DATA PROVIDED: Begin
-- ==== Sys2Proof/Laws/Frame.lean ====
section
/-! SUPPORT. From the masks of the library to the frames of the claims. -/

namespace Sys2Proof.Machine

/-- The bit of a part in a mask. -/
def Part.bit : Part → Nat := Part.ctorIdx

/-- The mask that a list of fields and a list of parts spell. -/
def maskOf (ws : List Ent) (ps : List Part) : Nat :=
  ws.foldl (fun a e => a ||| 2 ^ fieldBit e) 0 ||| ps.foldl (fun a p => a ||| 2 ^ p.bit) 0

theorem testBit_foldl_or {α : Type} {f : α → Nat} (l : List α) {n : Nat} : ∀ a, (l.foldl (fun a x => a ||| 2 ^ f x) a).testBit n = true →
    a.testBit n = true ∨ ∃ x ∈ l, f x = n := by
  induction l with
  | nil => exact fun a h => .inl h
  | cons x l ih =>
    intro a h
    rcases ih _ h with h | ⟨y, hy, h⟩
    · rw [Nat.testBit_or, Bool.or_eq_true] at h
      rcases h with h | h
      · exact .inl h
      · refine .inr ⟨x, List.mem_cons_self, ?_⟩
        rw [Nat.testBit_two_pow] at h
        simpa using h
    · exact .inr ⟨y, List.mem_cons_of_mem _ hy, h⟩

theorem part_bit_lt (p : Part) : p.bit < 30 := by cases p <;> decide

theorem part_bit_inj {p q : Part} (h : p.bit = q.bit) : p = q := by
  cases p <;> cases q <;> first | rfl | (revert h; decide)

/-- Fields of the map with one number are one field. -/
theorem field_eq {a b : Ent} (ha : a ∈ tabAll) (hb : okSet (2 ^ 1000 - 1) b = true) (h : fieldBit a = fieldBit b) : a = b := by
  have hi : ∀ e ∈ tabAll, (tabOf e.ix).1[e.ix - (tabOf e.ix).2]? = some e := by
    intro e he
    have := List.all_eq_true.1 (show tabAll.all (fun e => (tabOf e.ix).1[e.ix - (tabOf e.ix).2]? == some e) = true by decide +kernel) e he
    simpa using this
  have e1 := hi a ha
  have e2 : (tabOf b.ix).1[b.ix - (tabOf b.ix).2]? = some b := by
    simp only [okSet, Bool.and_eq_true, beq_iff_eq] at hb
    exact hb.1
  have : a.ix = b.ix := by unfold fieldBit at h; omega
  rw [this, e2] at e1
  exact (Option.some.inj e1).symm

/-- A part outside the mask is as it was. -/
theorem agree_part {m : Nat} {s t : State} (h : agree m s t) (p : Part) (hb : m.testBit p.bit = false) : p.same s t := by
  obtain ⟨_, ho, _, h0, h1, h2, h3, h4, h5, h6, h7, h8, h9, h10, h11, h12, h13, h14, h15, h16, h17, h18, h19, h20, h21, h22, h23, h24, h25, h26, h27, h28⟩ := h
  cases p <;> first | exact ho hb | exact h0 hb | exact h1 hb | exact h2 hb | exact h3 hb | exact h4 hb | exact h5 hb | exact h6 hb | exact h7 hb | exact h8 hb | exact h9 hb | exact h10 hb | exact h11 hb | exact h12 hb | exact h13 hb | exact h14 hb | exact h15 hb | exact h16 hb | exact h17 hb | exact h18 hb | exact h19 hb | exact h20 hb | exact h21 hb | exact h22 hb | exact h23 hb | exact h24 hb | exact h25 hb | exact h26 hb | exact h27 hb | exact h28 hb

/-- States that agree outside a mask satisfy the frame of every list that covers it. -/
theorem agree_onlyWrites {m : Nat} {ws : List Ent} {ps : List Part} {s t : State} (h : agree m s t)
    (hw : ws.all (okSet (2 ^ 1000 - 1)) = true) (hm : m &&& maskOf ws ps = m) : onlyWrites ws ps s t := by
  have hf : ∀ e ∈ tabAll, e ∉ ws → m.testBit (fieldBit e) = false := by
    intro e he hn
    refine testBit_false_of_land hm ?_
    by_contra hc
    rw [Bool.not_eq_false, maskOf, Nat.testBit_or, Bool.or_eq_true] at hc
    rcases hc with hc | hc
    · rcases testBit_foldl_or _ _ hc with h0 | ⟨x, hx, hh⟩
      · simp at h0
      · exact hn (field_eq he (List.all_eq_true.1 hw x hx) hh.symm ▸ hx)
    · rcases testBit_foldl_or _ _ hc with h0 | ⟨p, _, hh⟩
      · simp at h0
      · have := part_bit_lt p
        unfold fieldBit at hh
        omega
  have hp : ∀ p : Part, p ∉ ps → m.testBit p.bit = false := by
    intro p hn
    refine testBit_false_of_land hm ?_
    by_contra hc
    rw [Bool.not_eq_false, maskOf, Nat.testBit_or, Bool.or_eq_true] at hc
    rcases hc with hc | hc
    · rcases testBit_foldl_or _ _ hc with h0 | ⟨x, _, hh⟩
      · simp at h0
      · have := part_bit_lt p
        unfold fieldBit at hh
        omega
    · rcases testBit_foldl_or _ _ hc with h0 | ⟨q, hq, hh⟩
      · simp at h0
      · exact hn (part_bit_inj hh ▸ hq)
  refine ⟨fun e he hn i j => ?_, fun p hn => ?_, h.2.2.1⟩
  · simp only [State.get, h.1 e he (hf e he hn) i j]
  · exact agree_part h p (hp p hn)

/-- The frame of a meaning, from its lemma in the library. -/
theorem frame_of {m : Nat} {ws : List Ent} {ps : List Part} {s t : State} {r : Result} (h : Closed m (agree m s) → Ans (agree m s) r)
    (hw : ws.all (okSet (2 ^ 1000 - 1)) = true) (hm : m &&& maskOf ws ps = m) (hr : r = .next t) : onlyWrites ws ps s t := by
  have := h (agree_closed m s)
  rw [hr] at this
  exact agree_onlyWrites this hw hm

/-- Two fields of the map that are not one. -/
def distinct (e e' : Ent) : Bool := okSet (2 ^ 1000 - 1) e && okSet (2 ^ 1000 - 1) e' && e != e'

theorem distinct_key {e e' : Ent} (h : distinct e e' = true) (i j i' j' : Nat) : e.key i j ≠ e'.key i' j' := by
  simp only [distinct, Bool.and_eq_true, bne_iff_ne] at h
  exact fields_apart (okSet_tabAll h.1.1).1 (okSet_tabAll h.1.2).1 h.2 i j i' j'

/-- A field reads as before where another field of the map is written. -/
theorem get_set_field {s : State} {e e' : Ent} {v i j i' j' : Nat} (h : distinct e' e = true) : (s.set e v i j).get e' i' j' = s.get e' i' j' :=
  get_set_other (distinct_key h i' j' i j)
theorem get_setB_field {s : State} {e e' : Ent} {b : Bool} {i j i' j' : Nat} (h : distinct e' e = true) : (s.setB e b i j).get e' i' j' = s.get e' i' j' :=
  get_set_field h
theorem get_bump_field {s : State} {e e' : Ent} {v i j i' j' : Nat} (h : distinct e' e = true) : (s.bump e v i j).get e' i' j' = s.get e' i' j' :=
  get_set_field h
theorem get_count_field {s : State} {e e' : Ent} {v i j i' j' : Nat} (h : distinct e' e = true) : (s.count e v i j).get e' i' j' = s.get e' i' j' :=
  get_set_field h
theorem get_clear_field {s : State} {e e' : Ent} {i j i' j' : Nat} (h : distinct e' e = true) : (s.clear e i j).get e' i' j' = s.get e' i' j' :=
  get_set_field h

/-- The field is one of the map, and the mask does not name it. -/
def outside (m : Nat) (e : Ent) : Bool := okSet (2 ^ 1000 - 1) e && !m.testBit (fieldBit e)

/-- A field outside the mask keeps every property of its value. -/
theorem field_closed {m : Nat} {e : Ent} (h : outside m e = true) (i j : Nat) (Q : Nat → Prop) : Closed m (fun t => Q (t.get e i j)) := by
  simp only [outside, Bool.and_eq_true, Bool.not_eq_true'] at h
  exact get_closed (okSet_tabAll h.1).1 h.2

/-- A field outside the mask reads as before. -/
theorem agree_get {m : Nat} {s t : State} (h : agree m s t) {e : Ent} (he : outside m e = true) (i j : Nat) : t.get e i j = s.get e i j := by
  simp only [outside, Bool.and_eq_true, Bool.not_eq_true'] at he
  simp only [State.get, h.1 e (okSet_tabAll he.1).1 he.2 i j]

/-- What raising an event may write. -/
abbrev raiseMask : Nat := 0x1e00008c0400000040

theorem get_raise {s : State} {src cause payload : Nat} {e : Ent} (he : outside raiseMask e = true) (i j : Nat) :
    (raise src cause payload s).get e i j = s.get e i j :=
  agree_get (raise_keeps (agree_closed _ s) (agree_refl _ _)) he i j

theorem get_setState_same {s : State} {e : Ent} {v src i j : Nat} (he : outside raiseMask e = true) :
    (setState e v src s i j).get e i j = v % 2 ^ e.w := by
  unfold setState
  dsimp only
  split
  · assumption
  · rw [get_raise he, get_set_same]

theorem get_setState_other {s : State} {e e' : Ent} {v src i j i' j' : Nat} (he : outside raiseMask e' = true) (hd : distinct e' e = true) :
    (setState e v src s i j).get e' i' j' = s.get e' i' j' := by
  unfold setState
  dsimp only
  split
  · rfl
  · rw [get_raise he, get_set_field hd]

theorem get_flag_same {s : State} {e : Ent} {src i payload : Nat} (he : outside raiseMask e = true) (hw : e.w = 1) (hs : s.get e i < 2) :
    (flag e src s i payload).get e i = 1 := by
  unfold flag
  split
  · next h => unfold State.on at h; simp only [bne_iff_ne] at h; omega
  · rw [get_raise he, get_set_same, hw]; rfl

theorem get_flag_other {s : State} {e e' : Ent} {src i payload i' j' : Nat} (he : outside raiseMask e' = true) (hd : distinct e' e = true) :
    (flag e src s i payload).get e' i' j' = s.get e' i' j' := by
  unfold flag
  split
  · rfl
  · rw [get_raise he, get_set_field hd]

end Sys2Proof.Machine
end

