/-- What a port of a column does when the column becomes ACTIVE (R55, R56). -/
def pllPort (p : Nat) (s : State) : State :=
  let s := if ltssm s p = 11 then setLtssm p 10 s else s
  let x := portSt s p
  let s := if x.wantTrain then leaveL12 p (setPort p { x with wantTrain := false } s) else s
  detect p (settle p s)

theorem exec_columnPllLock {c : ColId} {s : State} (h : s.get COL.STAT.CSTATE c = 1 ∨ s.get COL.STAT.CSTATE c = 5) :
    exec (.columnPllLock c) s =
      .next (forL (colPorts ((setCstate c 2 s).set COL.STAT.PLL_LOCK 1 c) c) pllPort ((setCstate c 2 s).set COL.STAT.PLL_LOCK 1 c)) := by
  show execColumnPllLock c s = _
  simp only [execColumnPllLock, h, reduceIte]
  rfl

/-- A column is ACTIVE and has its PLL, with the configuration in force that `u` shows. -/
structure ColOn (c : Nat) (u s : State) : Prop where
  cfg : SameCfg u s
  active : s.get COL.STAT.CSTATE c = 2
  lock : s.get COL.STAT.PLL_LOCK c = 1

/-- The mask leaves the configuration in force, CSTATE and PLL_LOCK out. -/
def colOnMask (m : Nat) : Bool := outside m COL.STAT.CSTATE && outside m COL.STAT.PLL_LOCK && !m.testBit 12

theorem colOn_closed {m c : Nat} {u : State} (h : colOnMask m = true) : Closed m (ColOn c u) := by
  simp only [colOnMask, Bool.and_eq_true, Bool.not_eq_true'] at h
  obtain ⟨⟨ha, hl⟩, hb⟩ := h
  exact closed_of_agree fun hs hu => ⟨hu.cfg.trans (sameCfg_of (agree_part hs .cols hb)), (agree_get hs ha ..).trans hu.active, (agree_get hs hl ..).trans hu.lock⟩

/-- In an ACTIVE column a port that may train does so at once (R49). -/
theorem detect_of_active {c p : Nat} {q : Nat × Nat × Nat} {s : State} (hp : slotOf s p = some (c, q)) (h : s.get COL.STAT.CSTATE c = 2) :
    detect p s = s ∨
      detect p s = setPstate p 2 (setLtssm p 1 (modPort p (fun x => { x with carved := some (s.get PORT.CFG.ROLE p, s.on PORT.CFG.POOL p) }) s)) := by
  unfold detect
  split
  · refine .inr ?_
    simp only [hp, h]
  · exact .inl rfl

theorem sameCfg_leaveL12 (p : Nat) (s : State) : SameCfg s (leaveL12 p s) := by
  unfold leaveL12
  split
  · exact sameCfg_toL0 p (s.emit (.clkreq p true))
  · exact .refl s

theorem ColOn.leaveL12 {c p : Nat} {u s : State} (h : ColOn c u s) : ColOn c u (leaveL12 p s) :=
  ⟨h.cfg.trans (sameCfg_leaveL12 p s), (get_kept fun hP => leaveL12_keeps hP rfl).trans h.active, (get_kept fun hP => leaveL12_keeps hP rfl).trans h.lock⟩

theorem ColOn.pllPort {c p : Nat} {q : Nat × Nat × Nat} {u s : State} (h : ColOn c u s) (hp : slotOf u p = some (c, q)) : ColOn c u (pllPort p s) := by
  have hx (x : PortSt) {s : State} (h : ColOn c u s) : ColOn c u (setPort p x s) := ⟨h.cfg, h.active, h.lock⟩
  have hd {s : State} (h : ColOn c u s) : ColOn c u (detect p s) := by
    rcases detect_of_active (by rw [h.cfg.slotOf]; exact hp) h.active with e | e <;> rw [e]
    · exact h
    · exact setPstate_keeps (colOn_closed (by decide +kernel)) (setLtssm_keeps (colOn_closed (by decide +kernel)) (hx _ h))
  have h10 : ColOn c u (if ltssm s p = 11 then setLtssm p 10 s else s) := iteP (setLtssm_keeps (colOn_closed (by decide +kernel)) h) h
  exact hd (settle_keeps (colOn_closed (by decide +kernel)) (iteP (ColOn.leaveL12 (hx _ h10)) h10))

theorem ColOn.forL_pllPort {c : Nat} {u s : State} {l : List Nat} (hl : ∀ p ∈ l, ∃ q, slotOf u p = some (c, q)) (h : ColOn c u s) :
    ColOn c u (forL l Machine.pllPort s) := by
  induction l generalizing s with
  | nil => exact h
  | cons p l ih =>
    obtain ⟨q, hq⟩ := hl p List.mem_cons_self
    exact ih (fun p hp => hl p (List.mem_cons_of_mem _ hp)) (h.pllPort hq)

/-- The ports of a column lie in it (R34). -/
theorem slotOf_of_mem_colPorts {s : State} {c p : Nat} (h : p ∈ colPorts s c) : ∃ q, slotOf s p = some (c, q) := by
  have := (List.mem_filter.1 h).2
  split at this
  · next c' q hq =>
    rw [beq_iff_eq] at this
    exact ⟨q, this ▸ hq⟩
  · cases this

theorem columnPllLock_effect {c : ColId} {s : State} (h : s.get COL.STAT.CSTATE c = 1 ∨ s.get COL.STAT.CSTATE c = 5) :
    ∃ t, exec (.columnPllLock c) s = .next t ∧ t.get COL.STAT.CSTATE c = 2 ∧ t.get COL.STAT.PLL_LOCK c = 1 := by
  have h0 : ColOn c ((setCstate c 2 s).set COL.STAT.PLL_LOCK 1 c) ((setCstate c 2 s).set COL.STAT.PLL_LOCK 1 c) :=
    ⟨.refl _, by rw [get_set_field (by decide +kernel), get_setCstate], get_set_fit (by decide)⟩
  obtain ⟨-, hc, hl⟩ := h0.forL_pllPort fun p hp => slotOf_of_mem_colPorts hp
  exact ⟨_, exec_columnPllLock h, hc, hl⟩

/-- Settles O14, command by command. -/
theorem columnEffects : Obligations.ColumnEffects :=
  ⟨fun _ _ _ h => colApply_holds_fields h, elasticBufferOverrun_counts,
    fun _ _ _ _ _ _ _ hp hl ho hk hm =>
      have r := setCoeff_reads hk
      ⟨_, coeffRequest_takes hp hl ho hk hm, r.1, r.2.1.trans (by omega), r.2.2, rfl⟩,
    fun _ _ _ _ h => ovrApply_effect h, fun _ _ _ _ h h15 hs hp hl he => eyeScanStart_effect h h15 hs hp hl he,
    fun _ _ _ h h16 hs => eyeScanAbort_effect h h16 hs, fun _ _ _ _ hx hp => eyePointDone_effect hx hp, fun _ _ _ _ _ h => marginCommand_effect h,
    fun _ _ h3 hl hr => columnSleepEntry_effect h3 hl hr, fun _ _ _ h => columnWake_effect h, fun _ _ h => columnPllLock_effect h⟩

end Sys2Proof.Machine
end

section
/-! PROOF. What training commands do (R38, R41, R47 to R53), and that a port that is lost flushes (R74). -/

namespace Sys2Proof.Machine

set_option Elab.async false

theorem get_setPstate (p v : Nat) (s : State) : pstate (setPstate p v s) p = v % 8 := get_setState_same (by decide +kernel)

theorem setPstate_portSt (p v p' : Nat) (s : State) : portSt (setPstate p v s) p' = portSt s p' :=
  portSt_of (part_kept .ports fun hP => setPstate_keeps hP (agree_refl _ s)) p'

theorem pstate_of_isUp {s : State} {p : Nat} (h : isUp s p = true) : pstate s p = 3 := by simpa [isUp] using h

/-- A port that is UP is FLUSHING once it is lost (R74). -/
theorem pstate_lose {s : State} {p : Nat} (h : isUp s p = true) (why : Loss) (detail : Nat) (r : Bool) : pstate (lose p why detail r s) p = 4 := by
  have h4 (u : State) : pstate (voidDec 2 p (quickEnd p (scanLost p (setPstate p 4 u)))) p = 4 :=
    voidDec_keeps (pstate_closed (Q := (· = 4))) (quickEnd_keeps (pstate_closed (Q := (· = 4))) (scanLost_keeps (pstate_closed (Q := (· = 4))) (get_setPstate p 4 u)))
  have hm {f : PortSt → PortSt} {u : State} (hu : pstate u p = 4) : pstate (drainIngress p (drainEgress p (drainTags p (modPort p f u)))) p = 4 :=
    drainIngress_keeps (pstate_closed (Q := (· = 4))) (drainEgress_keeps (pstate_closed (Q := (· = 4))) (drainTags_keeps (pstate_closed (Q := (· = 4))) hu))
  unfold lose
  rw [if_neg (by simp [h])]
  refine iteP (P := fun u => pstate u p = 4) (hostLost_keeps (pstate_closed (Q := (· = 4))) (hm (h4 _))) ?_
  exact iteP (P := fun u => pstate u p = 4) (poolLost_keeps (pstate_closed (Q := (· = 4))) (hm (h4 _))) (hm (h4 _))

theorem receiveSymbolError_counts {c : ColId} {l : LaneSymbol} {s : State} (h : l.fts = false ∨ codingOf (laneRate s c l.lane) ≠ .c8b10b) :
    ∃ t, exec (.receiveSymbolError c l) s = .next t ∧ t.get COL.LANE.LERR.CODE_ERR c l.lane = satAdd 0xFFFF (s.get COL.LANE.LERR.CODE_ERR c l.lane) 1 := by
  refine ⟨laneError c l.lane s, ?_, laneError_get ..⟩
  show execReceiveSymbolError c l s = _
  unfold execReceiveSymbolError
  rw [if_neg (by rcases h with h | h <;> simp [h])]

theorem setLtssm_cols (p v : Nat) (s : State) : (setLtssm p v s).cols = s.cols := part_kept .cols fun hP => setLtssm_keeps hP (agree_refl _ s)

theorem slotOf_of_ltssm {s : State} {p : Nat} (h : ltssm s p ≠ 0) : (slotOf s p).isSome = true := by
  unfold ltssm at h
  split at h
  · next hq => rw [hq]; rfl
  · exact absurd rfl h

/-- A port shows the LTSSM state that it enters. -/
theorem ltssm_setLtssm {p v : Nat} {s : State} (h : (slotOf s p).isSome = true) : ltssm (setLtssm p v s) p = v % 2 ^ COL.TRN.TRNSTAT.LTSSM.w := by
  obtain ⟨⟨c, k, r⟩, hq⟩ := Option.isSome_iff_exists.1 h
  rw [ltssm, (sameCfg_of (setLtssm_cols p v s)).slotOf, hq, setLtssm, hq]
  exact get_set_same ..

/-- A property of the LTSSM state that a port shows survives what leaves the configuration in force and LTSSM alone. -/
theorem ltssm_closed {m p : Nat} {Q : Nat → Prop} (hb : m.testBit 12 = false := by decide +kernel)
    (h : outside m COL.TRN.TRNSTAT.LTSSM = true := by decide +kernel) : Closed m (fun u => Q (ltssm u p)) :=
  closed_of_agree fun ha hq => by rwa [ltssm_of (agree_part ha .cols hb) (agree_get ha h)]

theorem ltssm_pauseScan (c : Nat) (why : Pause) (s : State) (p : Nat) : ltssm (pauseScan c why s) p = ltssm s p :=
  (sameCfg_pauseScan c why s).ltssm (fun _ _ => get_kept fun hP => pauseScan_keeps hP rfl) p

/-- What follows the new LTSSM state on the way to Recovery. -/
theorem toRecovery_rest {P : State → Prop} {p v : Nat} {s : State} (c0 : ∀ {i u}, P u → P (perf i 0x11 1 none u))
    (c1 : ∀ {ls u}, P u → P (lockLanes false ls u)) (c2 : ∀ {c u}, P u → P (pauseScan c .recovery u)) (h : P (setLtssm p v s)) : P (toRecovery p v s) := by
  unfold toRecovery
  exact byKeep

theorem ltssm_toRecovery {p v : Nat} {s : State} (h : (slotOf s p).isSome = true) (hv : v < 2 ^ COL.TRN.TRNSTAT.LTSSM.w) : ltssm (toRecovery p v s) p = v :=
  toRecovery_rest (P := fun u => ltssm u p = v) (perf_keeps (ltssm_closed (Q := (· = v)))) (lockLanes_keeps (ltssm_closed (Q := (· = v))))
    (fun h => (ltssm_pauseScan ..).trans h) ((ltssm_setLtssm h).trans (Nat.mod_eq_of_lt hv))

theorem linkRecovery_enters {p : PortId} {s : State} (hu : isUp s p = true) (hl : ltssm s p = 6) :
    ∃ t, exec (.linkRecovery p .enter) s = .next t ∧ ltssm t p = 4 := by
  refine ⟨toRecovery p 4 s, ?_, ltssm_toRecovery (slotOf_of_ltssm (by simp [hl])) (by decide)⟩
  show execLinkRecovery p .enter s = _
  simp [execLinkRecovery, hu, hl]

theorem linkRecovery_equalizes {p : PortId} {s : State} (hu : isUp s p = true) (hl : ltssm s p = 4) :
    ∃ t, exec (.linkRecovery p .equalize) s = .next t ∧ ltssm t p = 5 := by
  refine ⟨toRecovery p 5 s, ?_, ltssm_toRecovery (slotOf_of_ltssm (by simp [hl])) (by decide)⟩
  show execLinkRecovery p .equalize s = _
  simp [execLinkRecovery, hu, hl]

/-- Lanes at rest keep the LTSSM state of their port. -/
theorem ltssm_idleLanes (p w : Nat) (s : State) : ltssm (idleLanes p w s) p = ltssm s p := by
  have hc : SameCfg s (idleLanes p w s) := by
    have h1 : SameCfg s (freeze ((portSt s p).used.drop w) s) := sameCfg_of (part_kept .cols fun hP => freeze_keeps hP (agree_refl _ s))
    unfold idleLanes
    dsimp only
    split
    · split
      · split
        · exact h1.trans (sameCfg_endScan _ _ _)
        · exact h1
      · exact h1
    · exact h1
  exact hc.ltssm (fun _ _ => get_kept fun hP => idleLanes_keeps hP rfl) p

theorem linkPowerStateChange_enters {p : PortId} {g : LinkNeg} {s : State} (hu : isUp s p = true) (hl : ltssm s p = 6) (hg : (portSt s p).neg = some g) :
    ∃ t, exec (.linkPowerStateChange p .l1) s = .next t ∧ ltssm t p = 8 := by
  refine ⟨idleLanes p 0 (setLtssm p 8 s), ?_, ?_⟩
  · show execLinkPowerStateChange p .l1 s = _
    simp [execLinkPowerStateChange, hu, hl, powerAllowed, hg]
  · rw [ltssm_idleLanes]
    exact ltssm_setLtssm (slotOf_of_ltssm (by simp [hl]))

theorem eqFail_notes {p : PortId} {rate : Fin 6} {s : State} (h : pstate s p = 3) :
    ∃ t, exec (.eqFail p rate) s = .next t ∧
      ((portSt s p).eqFails.contains rate.val = false → (portSt t p).eqFails = rate.val :: (portSt s p).eqFails) ∧
      ((portSt s p).eqFails.contains rate.val = true → (portSt t p).rateCap = some (rate.val - 1)) := by
  refine ⟨_, (rfl : execEqFail p rate s = _), ?_, ?_⟩ <;> intro hr <;> simp only [h, hr, bne_self_eq_false, Bool.false_eq_true, reduceIte]
  · simp only [portSt_setPort, reduceIte]
  · refine report_keeps (portSt_closed (Q := fun x => x.rateCap = _)) (setTrn_keeps (portSt_closed (Q := fun x => x.rateCap = _)) (fun _ _ _ _ h => h) ?_)
    simp only [portSt_setPort, reduceIte]

theorem trainingAttemptFail_waits {p : PortId} {s : State} (h : pstate s p = 2) :
    ∃ t, exec (.trainingAttemptFail p) s = .next t ∧ pstate t p = 1 ∧ (portSt t p).waitRetry = true := by
  refine ⟨_, (rfl : execTrainingAttemptFail p s = _), ?_⟩
  simp only [h, reduceIte]
  exact ⟨get_setPstate .., by rw [setPstate_portSt, portSt_modPort, if_pos rfl]⟩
DATA PROVIDED: End
▶ _WORK REQUIRED_:
Print the listing above from its first line through the line with "as it was. -/", and stop there.

▶ _ANSWER TO THE PROBLEM_:
-- ==== Sys2Proof/Laws/Frame.lean ====
section
/-! SUPPORT. From the masks of the library to the frames of the claims. -/

namespace Sys2Proof.Machine

/-- The bit of a part in a mask. -/
def Part.bit : Part → Nat := Part.ctorIdx

/-- The mask that a list of fields and a list of parts spell. -/
def maskOf (ws : List Ent) (ps : List Part) : Nat :=
  ws.foldl (fun a e => a ||| 2 ^ fieldBit e) 0 ||| ps.foldl (fun a p => a ||| 2 ^ p.bit) 0

theorem testBit_foldl_or {α : Type} {f : α → Nat} (l : List α) {n : Nat} : ∀ a, (l.foldl (fun a x => a ||| 2 ^ f x) a).testBit n = true →
    a.testBit n = true ∨ ∃ x ∈ l, f x = n := by
  induction l with
  | nil => exact fun a h => .inl h
  | cons x l ih =>
    intro a h
    rcases ih _ h with h | ⟨y, hy, h⟩
    · rw [Nat.testBit_or, Bool.or_eq_true] at h
      rcases h with h | h
      · exact .inl h
      · refine .inr ⟨x, List.mem_cons_self, ?_⟩
        rw [Nat.testBit_two_pow] at h
        simpa using h
    · exact .inr ⟨y, List.mem_cons_of_mem _ hy, h⟩

theorem part_bit_lt (p : Part) : p.bit < 30 := by cases p <;> decide

theorem part_bit_inj {p q : Part} (h : p.bit = q.bit) : p = q := by
  cases p <;> cases q <;> first | rfl | (revert h; decide)

/-- Fields of the map with one number are one field. -/
theorem field_eq {a b : Ent} (ha : a ∈ tabAll) (hb : okSet (2 ^ 1000 - 1) b = true) (h : fieldBit a = fieldBit b) : a = b := by
  have hi : ∀ e ∈ tabAll, (tabOf e.ix).1[e.ix - (tabOf e.ix).2]? = some e := by
    intro e he
    have := List.all_eq_true.1 (show tabAll.all (fun e => (tabOf e.ix).1[e.ix - (tabOf e.ix).2]? == some e) = true by decide +kernel) e he
    simpa using this
  have e1 := hi a ha
  have e2 : (tabOf b.ix).1[b.ix - (tabOf b.ix).2]? = some b := by
    simp only [okSet, Bool.and_eq_true, beq_iff_eq] at hb
    exact hb.1
  have : a.ix = b.ix := by unfold fieldBit at h; omega
  rw [this, e2] at e1
  exact (Option.some.inj e1).symm

/-- A part outside the mask is as it was. -/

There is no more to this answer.